Wednesday, September 26, 2007
indifference and perspective
Things have been busy, consequently time to read has been drastically and depressingly reduced. However, this week - somehow and somewhere between all the et cetera whatever - I was able to take in Dinaw Mengestu's well-crafted, beautiful, melancholic little novel titled The Beautiful Things that Heaven Bears, a piece which I'm almost certain will end up somewhere on my year-end "Top Five Favorite New Releases of 2007" list.

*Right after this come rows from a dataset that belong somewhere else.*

-- ==== Sys2Proof/Machine/Run.lean ====
section
/-! DEFINITION. What the block does with each thing the host does (10 R35, 30 R78, 70 R240 to R242). -/

namespace Sys2Proof.Machine

/-- Nothing is offered: the block waits with `op_ready = 1` (70 R242); a `done` pulse is over (10 R35). -/
def State.wait (s : State) : State := { s with done := false }

/-- A host word is accepted and completed (30 R78): an illegal word by `raise ILLEGAL` (30 R77), a legal one by
its instruction. -/
def runWord (s : State) (op : HostOp) (rest : List Input) : Host.Outcome State Fault Refusal :=
  match decode op.word with
  | .instr i => exec i (s.accept op rest)
  | .illegal _ => .next ((s.accept op rest).raise .illegal)

/-- The host writes a byte of framebuffer memory (20 R60), which has the addresses below `2^FB_ABITS` (20 R50). -/
def hostWrite (s : State) (addr : Nat) (b : Byte) (rest : List Input) : Host.Outcome State Fault Refusal :=
  if addr < 2 ^ s.cfg.fbAbits then
    .next { s with inputs := rest, mem := Memory.write s.mem addr b, done := false }
  else .fault (.noSuchAddress addr)

/-- The next thing the host does, at an idle block. -/
def runInput (s : State) : List Input → Host.Outcome State Fault Refusal
  | [] => .next s.wait
  | .word op :: rest => runWord s op rest
  | .wordByMoves op :: rest => .next (s.start op rest)
  | .wordCut op n :: rest => .next (s.cutWord op n rest)
  | .blockReset :: rest => .next { s with inputs := rest }.blockReset
  | .write addr b :: rest => hostWrite s addr b rest

/-- The state with `input` as the very next thing the block meets. -/
def State.withNext (s : State) (input : Input) : State := { s with active := false, inputs := input :: s.inputs }

/-- The word of `nbits` bits `w` as the host offers it, with zeros on the side ports. -/
def tableWord (nbits w : Nat) : HostOp := { word := BitVec.ofNat 8 (w % 2 ^ nbits), base := 0, len := 0 }

end Sys2Proof.Machine
end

The book deserves a much better review than I have time/energy for at the current moment, so that is not my intention with this post. Hopefully, that beast can be tackled when my mental faculties are a bit sharper and more up to the task. But for tonight, there's this one particular passage that, after underlining it and rewriting it (as I tend to do with sentences and passages that move me), is still gnawing like a raspberry seed lodged between my back teeth. It's a conversation between two African immigrants who both escaped violent coups in their separate homelands in the perhaps naive hopes of finding security, safety and opportunity in America. And it reads like this:

Everything is beautiful to you.

Not everything.

But damn close.

You just have to have the right perspective.

Which is what?

Indifference. You have to know that none of this is going to last. And then you have to not care.

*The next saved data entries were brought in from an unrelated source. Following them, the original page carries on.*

/-- 45 R191: in ASLEEP only INIT, RESET and WAITIDLE are legal; a DISPLAY there runs and is flagged; INIT there emits
the events of a first INIT. -/
def Obligations.AsleepAllowsOnlyInitResetWaitidle : Prop :=
  (∀ i, legal i .asleep = true ↔ i = .init ∨ i = .reset ∨ i = .waitidle) ∧
  (∀ (inv : Bool) (s : State), s.fsm = .asleep → OperandsFit s →
    ∃ t E, exec (.display inv) s = .next t ∧ t.misuse = true ∧ t.fsm = .asleep ∧
      t.trace = s.trace ++ (frameEvents s.cfg (frameBytes s inv) ++ E)) ∧
  ∀ s : State, ∃ t u, exec .init { s with fsm := .asleep } = .next t ∧
    exec .init { s with fsm := .uninit } = .next u ∧ t.trace = u.trace ∧ t.fsm = u.fsm

/-! ### Legality, status and frames, over all operations -/

/-- 40 R107: the table of legal cells, and the state every operation leaves. -/
def Obligations.LegalityTableAndEndStates : Prop :=
  (∀ f : Fsm, legal .init f = true ∧ legal .reset f = true ∧ legal .waitidle f = true ∧
    (legal .setlut f = true ↔ f = .awaitLut) ∧ (∀ inv, legal (.display inv) f = true ↔ f = .ready) ∧
    (legal .clear f = true ↔ f = .ready) ∧ (legal .sleep f = true ↔ f = .ready)) ∧
  ∀ (i : Instr) (s t : State), exec i s = .next t →
    t.fsm = if legal i s.fsm = true then legalEnd i s.fsm t.status else s.fsm

/-- 40 R108: an operation that is not legal emits the events, takes the draws and completes with the status it would
in any other state; it sets MISUSE before its first event and leaves the state. (BADLEN stands before legality,
30 R78.) -/
def Obligations.MisuseIsFlaggedNotPrevented : Prop :=
  ∀ (i : Instr) (s : State) (f : Fsm), ∃ t u E,
    exec i s = .next t ∧ exec i { s with fsm := f } = .next u ∧
    t.trace = s.trace ++ E ∧ u.trace = s.trace ++ E ∧ t.status = u.status ∧ t.nDraws = u.nDraws ∧
    (legal i s.fsm = false → t.fsm = s.fsm ∧
      (t.status ≠ .badlen → t.misuse = true ∧ (s.launch i).misuse = true ∧ (s.launch i).trace = s.trace))

/-- 10 R25: the misuse flag after every operation; no step but a block reset clears it, and that does; the host reads
it at any time. -/
def Obligations.OnlyBlockResetClearsMisuse : Prop :=
  (∀ (i : Instr) (s t : State), exec i s = .next t →
    t.misuse = if t.status = .badlen then s.misuse else s.misuse || !legal i s.fsm) ∧
  (∀ s t : State, step s = .next t → s.misuse = true → t.misuse = true ∨ MeetsBlockReset s) ∧
  (∀ (s : State) (rest : List Input), s.active = false → s.inputs = .blockReset :: rest →
    ∃ t, step s = .next t ∧ t.misuse = false) ∧
  ∀ s : State, s.ports.misuse = s.misuse

/-- 30 R75, R76, 10 R24, 60 R200: every operation completes with one status, written once; which operations can have
which status. -/
def Obligations.EveryOperationCompletesOnce : Prop :=
  ∀ (i : Instr) (s : State), ∃ t, exec i s = .next t ∧
    t.statuses = s.statuses ++ [t.status] ∧ t.done = true ∧ t.active = false ∧ t.status ≠ .illegal ∧
    (t.status = .timeout → i = .init ∨ i = .clear ∨ i = .waitidle ∨ ∃ inv, i = .display inv) ∧
    (t.status = .badlen ↔ (∃ inv, i = .display inv) ∧ ¬ OperandsFit s)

And then the world becomes beautiful?

No. It becomes ridiculous. Which is close enough for me.
I'm not sure why this passage is sticking with me three days after I read it. Maybe it's the notion that what we so often laud as "beautiful" is really just the ascetically-pleasing oddity. Maybe it's the idea that we need to resign ourselves to indifference before we can look past all the beastly to truly see the beauty. Maybe I'm just an overworked, underpaid civil servant with a penchant for navel-gazing.

Probably all of the above.

But, what I am certain of is that there's a cohesive post lurking somewhere in this mess. Just maybe not this particular one.